Bench Memos

The Chief Justice’s Hypo and the Definition of Marriage

Yesterday Ed highlighted an exchange between Chief Justice Roberts and the Solicitor General that purportedly illustrates the weakness of any federalism objections to Section 3 of the Defense of Marriage Act (DOMA).  As Randy Barnett explains here, it really just shows the SG’s error because defining marriage, as an institution, is the province of the states. The idea that a couple could be “married” under federal law, but not state law, is ridiculous.  

In another post, Ed tries to show that the federal government has unquestioned (and, apparently, unlimited) authority to define terms and institutions for purposes of federal law.

Property law, like marriage, is a matter within state authority. The federal government provides a tax deduction for mortgage interest on a taxpayer’s primary residence. Suppose the state of Massachusetts were to redefine “residence” to include an automobile. Would the federal government be obligated to give federal taxpayers in Massachusetts a deduction for the interest on their car loan? Or could the federal government, without intruding on state authority over property law, define residence for purposes of federal law to exclude automobiles?
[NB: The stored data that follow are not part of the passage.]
-- ==== Sys2Proof/Machine/Matrix.lean ====
section
/-! DEFINITION. Matrix: the matrix commands at their issue, and CTR (14 R217 to R229). What the unit does with its queue
is in MatrixEv.lean. -/

namespace Sys2Proof.Machine

/-! ## Types (14 Table 14-1) -/

/-- The bytes of an element; .gx has none of its own. -/
def matBytes : MatType → Nat
  | .f64 => 8
  | .f32 => 4
  | .f16 | .bf16 => 2
  | .gx => 0

/-- The depth K of an MMA. -/
def matDepth : MatType → Nat
  | .f64 => 4
  | .f32 => 8
  | .f16 | .bf16 => 16
  | .gx => 32

/-- The format of an IEEE type; .gx elements become FP32 (14 R225). -/
def matFmt : MatType → Fmt
  | .f64 => fp64
  | .f32 | .gx => fp32
  | .f16 => fp16
  | .bf16 => bf16

/-- The bytes of an output unit (14 R225). -/
def matUnit : MatType → Nat
  | .f64 => 64
  | .f32 => 32
  | .f16 | .bf16 | .gx => 16

/-- How many units a tile has (14 R225). -/
def matUnits : MatType → Nat
  | .gx => 4
  | _ => 8

/-! ## Checks at issue -/

/-- A matrix command joins the commit (14 R220). -/
def matrixAct (s : State) (op : MatOp) : Res := .done (s.onCur (·.act (.matrix op))) []

/-- Exact addresses of `n` rows from a base with a stride. -/
def rowAddr (base stride : W64) (r : Nat) : Int := base.toInt + r * stride.toInt

/-- The first row address that fails a test. -/
def badRow (n : Nat) (base stride : W64) (good : Int → Bool) : Option Int :=
  ((List.range n).map (rowAddr base stride)).find? fun a => !good a

/-- A tile load checks its operands (14 R223). -/
def tileLoad (s : State) (buf : TileBuf) (loc : Bool) (a b : W64) : Res :=
  if a.toNat % 32 ≠ 0 then .trap ⟨.align, a, 0⟩
  else if b.toNat % 32 ≠ 0 then .trap ⟨.align, b, 0⟩
  else
    match badRow 8 a b (if loc then fun x => localRange x 32 else exactCanonical) with
    | some x => .trap ⟨if loc then .lmrange else .mataddr, BitVec.ofInt 64 x, 0⟩
    | none => matrixAct s (.load ⟨buf, loc, a, b⟩)

/-- MLDA (14 R223). -/
def execMlda (p : Pm) (_ : MatType) (buf : Bool) (s : State) : Host.Outcome State Fault Refusal :=
  issue p 2 [] s fun
    | [a, b] => tileLoad s (if buf then .ta1 else .ta0) false a.lo b.lo
    | _ => .done s []

/-- MLDB (14 R223). -/
def execMldb (p : Pm) (_ : MatType) (buf : Bool) (s : State) : Host.Outcome State Fault Refusal :=
  issue p 2 [] s fun
    | [a, b] => tileLoad s (if buf then .tb1 else .tb0) false a.lo b.lo
    | _ => .done s []

/-- MLDL (14 R223). -/
def execMldl (p : Pm) (_ : MatType) (buf : TileBuf) (s : State) : Host.Outcome State Fault Refusal :=
  issue p 2 [] s fun
    | [a, b] => tileLoad s buf true a.lo b.lo
    | _ => .done s []

/-- MMA (14 R222): the selection word in op0, and γ in op1 for `.d`. -/
def execMma (p : Pm) (ty : MatType) (mode : MmaMode) (s : State) : Host.Outcome State Fault Refusal :=
  issue p (if mode = .d then 2 else 1) [] s fun vs =>
    match vs with
    | a :: rest =>
      if bits a.lo 63 4 ≠ 0 then .trap ⟨.matopnd, a.lo, 0⟩
      else matrixAct s (.mma ty mode (bits a.lo 1 0) (bitAt a.lo 2) (bitAt a.lo 3)
        (match rest with
          | g :: _ => g.lo.setWidth 32
          | [] => 0))
    | [] => .done s []

/-- The rounding mode of two bits (03 Table 3-2). -/
def roundOf (n : Nat) : Round :=
  match n % 4 with
  | 0 => .rn
  | 1 => .rz
  | 2 => .rp
  | _ => .rm

/-- MST (14 R225, R226): base in op0, stride in op1, control word in op2. -/
def execMst (p : Pm) (ty : MatType) (acc : BitVec 2) (s : State) : Host.Outcome State Fault Refusal :=
  issue p 3 [] s fun
    | [a, b, c] =>
      let loc := bitAt c.lo 2
      let k := matUnit ty
      if bits c.lo 63 3 ≠ 0 then .trap ⟨.matopnd, c.lo, 0⟩
      else if a.lo.toNat % k ≠ 0 then .trap ⟨.align, a.lo, 0⟩
      else if b.lo.toNat % k ≠ 0 then .trap ⟨.align, b.lo, 0⟩
      else
        match badRow (matUnits ty) a.lo b.lo (if loc then fun x => localRange x k else exactCanonical) with
        | some x => .trap ⟨if loc then .lmrange else .mataddr, BitVec.ofInt 64 x, 0⟩
        | none => matrixAct s (.mst ty acc.toNat a.lo b.lo (roundOf (bits c.lo 1 0)) loc)
    | _ => .done s []

/-- MREL (14 R225, R227): a control word that is not DATA sends one token of its kind after the commit, and queues nothing;
NULL sends nothing. The time that it sends must fit its edge action (20 R293). Log entry 49 (DEDUCED). -/
def execMrel (p : Pm) (t : Tgt) (ty : MatType) (acc : BitVec 2) (s : State) : Host.Outcome State Fault Refusal :=
  issueAny p 1 s fun
    | [a] =>
      let port := match t with
        | .port k => k.toNat
        | _ => 0
      if a.kind == .null then .done s []
      else if s.cur.ovf.contains port then .trap (trap .timeovf)
      else if !a.isData then .done (s.onCur (·.act (.mrelKind port a.kind))) []
      else if bits a.lo 63 2 ≠ 0 then .trap ⟨.matopnd, a.lo, 0⟩
      else matrixAct s (.mrel ty acc.toNat port (roundOf (bits a.lo 1 0)) s.cur.time)
    | _ => .done s []

/-! ## MJOB (14 R229) -/

/-- A level of a job card from its 21 bits. -/
def levelOf (n : Nat) : JobLevel := ⟨n % 65536 + 1, n / 65536 % 4⟩

/-- The five levels of a job card as 21-bit fields (14 Table 14-5). The fields of word 6 stand 20 bits apart, so the top bit of
one is the first bit of the next, whose count it belongs to (log entry 17 (DEDUCED)). -/
def cardLevels (ws : List W64) : List Nat :=
  [bits (ws.getD 6 0) 20 0, bits (ws.getD 6 0) 40 20, bits (ws.getD 6 0) 60 40, bits (ws.getD 7 0) 20 0,
   bits (ws.getD 7 0) 41 21]

/-- The output type of a card. -/
def otypeOf (n : Nat) : MatType :=
  match n with
  | 0 => .f64
  | 1 => .f32
  | 2 => .f16
  | _ => .bf16

/-- A job card from its eight words. -/
def cardOf (ws : List W64) : JobCard :=
  { abase := ws.getD 0 0, bbase := ws.getD 1 0, cbase := ws.getD 2 0, ars := ws.getD 3 0, brs := ws.getD 4 0,
    crs := ws.getD 5 0, levels := ((cardLevels ws).map levelOf).takeWhile fun l => l.role != 0,
    otype := otypeOf (bits (ws.getD 7 0) 44 42), rnd := roundOf (bits (ws.getD 7 0) 46 45) }

/-- The product of the counts of a role's levels. -/
def roleCount (levels : List JobLevel) (role : Nat) : Nat :=
  (levels.filter fun l => l.role == role).foldl (fun n l => n * l.count) 1

/-- Coordinate of a role: the mixed-radix number of its levels' indices, lower levels less significant. -/
def roleCoord : List JobLevel → List Nat → Nat → Nat
  | l :: ls, i :: is, role => if l.role = role then i + l.count * roleCoord ls is role else roleCoord ls is role
  | _, _, _ => 0

/-- The addresses of the tiles of A, B and C at coordinates (14 R229). -/
def tileA (c : JobCard) (m k : Nat) : Int := c.abase.toInt + 8 * m * c.ars.toInt + 32 * k
/-- B. -/
def tileB (c : JobCard) (n k : Nat) : Int := c.bbase.toInt + 8 * n * c.brs.toInt + 32 * k
/-- C. -/
def tileC (c : JobCard) (m n : Nat) : Int := c.cbase.toInt + 8 * m * c.crs.toInt + 8 * n * matBytes c.otype

/-- The two ends of a coordinate. -/
def ends2 (n : Nat) : List Nat := [0, n - 1]

/-- The tile addresses at the corners of the index space. Log entry 50 (DEDUCED). -/
def cornerTiles (c : JobCard) : List Int :=
  let m := ends2 (roleCount c.levels 2)
  let n := ends2 (roleCount c.levels 3)
  let k := ends2 (roleCount c.levels 1)
  m.flatMap (fun m => k.map (tileA c m)) ++ n.flatMap (fun n => k.map (tileB c n)) ++ m.flatMap fun m => n.map (tileC c m)

/-- A K level lies above a level of another role. -/
def badOrder : List JobLevel → Bool
  | [] => false
  | l :: ls => (l.role != 1 && ls.any fun x => x.role == 1) || badOrder ls

/-- The first word of a card that BADJOB names, when the card breaks R229. Log entry 17 (DEDUCED). Log entry 50 (DEDUCED). -/
def badCard (ws : List W64) : Option W64 :=
  let c := cardOf ws
  let lv := cardLevels ws
  let w7 := ws.getD 7 0
  let used := c.levels.length
  let k := matUnit c.otype
  if (lv.take 2).any (fun l => l % 2 ^ 20 / 2 ^ 18 != 0) || lv.getD 2 0 / 2 ^ 18 != 0 || bitAt (ws.getD 6 0) 63 then some (ws.getD 6 0)
  else if (lv.drop 3).any (fun l => l / 2 ^ 18 != 0) || bits w7 63 47 != 0 || bitAt w7 44 then some w7
  else if (lv.drop used).any (fun l => l / 65536 % 4 != 0) || !(c.levels.any fun l => l.role == 1) ||
      badOrder c.levels then some (ws.getD 6 0)
  else if c.ars.toNat % 32 != 0 then some c.ars
  else if c.brs.toNat % 32 != 0 then some c.brs
  else if c.cbase.toNat % k != 0 then some c.cbase
  else if c.crs.toNat % k != 0 then some c.crs
  else ((cornerTiles c).find? fun a => !exactCanonical a).map (BitVec.ofInt 64)

/-- MJOB (14 R229): the card is read at issue. -/
def execMjob (p : Pm) (ty : MatType) (acc : BitVec 2) (s : State) : Host.Outcome State Fault Refusal :=
  issue p 1 [] s fun
    | [a] =>
      match localAddress a 0 64 with
      | .error e => .trap e
      | .ok d =>
        match s.myRead d 64 false with
        | .bad e => .trap e
        | .later q => .wait (s.onMyPe fun _ => q)
        | .got v q =>
          let s := (s.onMyPe fun _ => q).correct s.cur.pe d 64
          let ws := (List.range 8).map fun k => BitVec.ofNat 64 (v / 2 ^ (64 * k))
          match badCard ws with
          | some w => .trap ⟨.badjob, w, 0⟩
          | none => matrixAct s (.job ty acc.toNat (cardOf ws))
    | _ => .done s []

/-! ## CTR (14 R228) -/

/-- A limit of which 0 acts as 65,536. -/
def ctrLimit (n : Nat) : Nat := if n = 0 then 65536 else n

/-- What CTR delivers, and what its register becomes (14 R228). -/
def ctrStep (w : W64) : W64 × W64 :=
  let l2 := ctrLimit (bits w 63 48)
  let l1 := ctrLimit (bits w 47 32)
  let c2 := bits w 31 16
  let c1 := bits w 15 0
  let ek := l1 ≤ c1 + 1
  let n1 := if ek then 0 else c1 + 1
  let k2 := if ek then c2 + 1 else c2
  let er := ek && l2 ≤ k2
  let n2 := if er then 0 else k2
  (packFields 64 [(48, 16, c2), (32, 16, c1), (2, 1, b2n er), (1, 1, b2n ek), (0, 1, b2n (c1 == 0))],
   packFields 64 [(32, 32, bits w 63 32), (16, 16, n2), (0, 16, n1)])

/-- Update the counter register and deliver; a register already delivered to is REGDUP (10 R162; 14 R228). -/
def ctrGo (s : State) (ts : List Tgt) (reg : Nat) (w : W64) : Res :=
  if s.cur.regTaken reg then .trap (trap .regdup)
  else .done (s.onCur (·.act (.ctr reg (ctrStep w).2))) (toEach ts (.data (ctrStep w).1))

/-- The bound that port 63 gives to a counter (14 R228). -/
def ctrBound (w : W64) (v : Value) : W64 := packFields 64 [(32, 32, bits v.lo 63 32), (0, 32, bits w 31 0)]

/-- BOUNDKIND, with the tag of port 63's head: WIDE, KIND and CAP, and its TIME (14 Table 14-6; log entry 15 (DESIGN CHOICE)). -/
def boundTrap (v : Value) (heads : List Token) : Trap :=
  ⟨.boundkind, BitVec.ofNat 64 v.tagBits, (heads.head?.map (·.time)).getD 0⟩

/-- CTR (14 R228). -/
def execCtr (p : Pm) (t u : Tgt) (bp : Bool) (reg : BitVec 4) (s : State) : Host.Outcome State Fault Refusal :=
  issue p 0 [t, u] s fun _ =>
    let r := s.getReg s.cur.agent reg.toNat
    match r.st with
    | .empty => .wait s
    | .failed e => .trap e
    | .full =>
      let s := s.raisePts r.ts
      let w : W64 := r.bits.setWidth 64
      if !bp then ctrGo s [t, u] reg.toNat w
      else
        let ip := s.portOf s.cur 63
        match yieldOpt s.cur.time ip.frontier ip.fstamp (s.heads s.cur 63) with
        | .later => .wait s
        | .bad e => .trap e
        | .got v stamp n =>
          let s := (s.raisePts stamp).onCur (·.take 63 n)
          match v.kind with
          | .bound => ctrGo s [t, u] reg.toNat (ctrBound w v)
          | .eos | .absent => ctrGo s [t, u] reg.toNat w
          | _ => .trap (boundTrap v (s.heads s.cur 63))

end Sys2Proof.Machine
end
The triviality of Ed’s hypo here is telling.  Of course the federal government could define “residence” in ways that conflict with state law.  But so what? The federal government can define “flapdoodle” however it wants too, and state laws on this point are irrelevant.  Note, however, what the federal government could not do.  It could not redefine “property” for purposes of federal law to exclude automobiles or other forms of property recognized under state law.  Indeed, when the federal government itself creates an interest that replicates property, as traditionally understood, courts often recognize this as property even when the federal government tries to define it as something else.  This is because property, as a legal institution, is a matter reserved to the states.  So while we agree that the federal government may define terms where such definitions are necessary and proper to the execution of duly authorized federal law, it is incontrovertible that such authority has limits.

The real question is whether “marriage” is among the foundational legal institutions in our common law tradition, or whether it’s the sort of rather trivial thing readily manipulated by legislative whim — is it more like “property” or more like “residence.”  I find it odd that proponents of traditional marriage are so ready to suggest marriage would fall in this latter category.

Jonathan H. Adler is the Johan Verheij Memorial Professor of Law and the director of the Coleman P. Burke Center for Environmental Law at the Case Western Reserve University School of Law.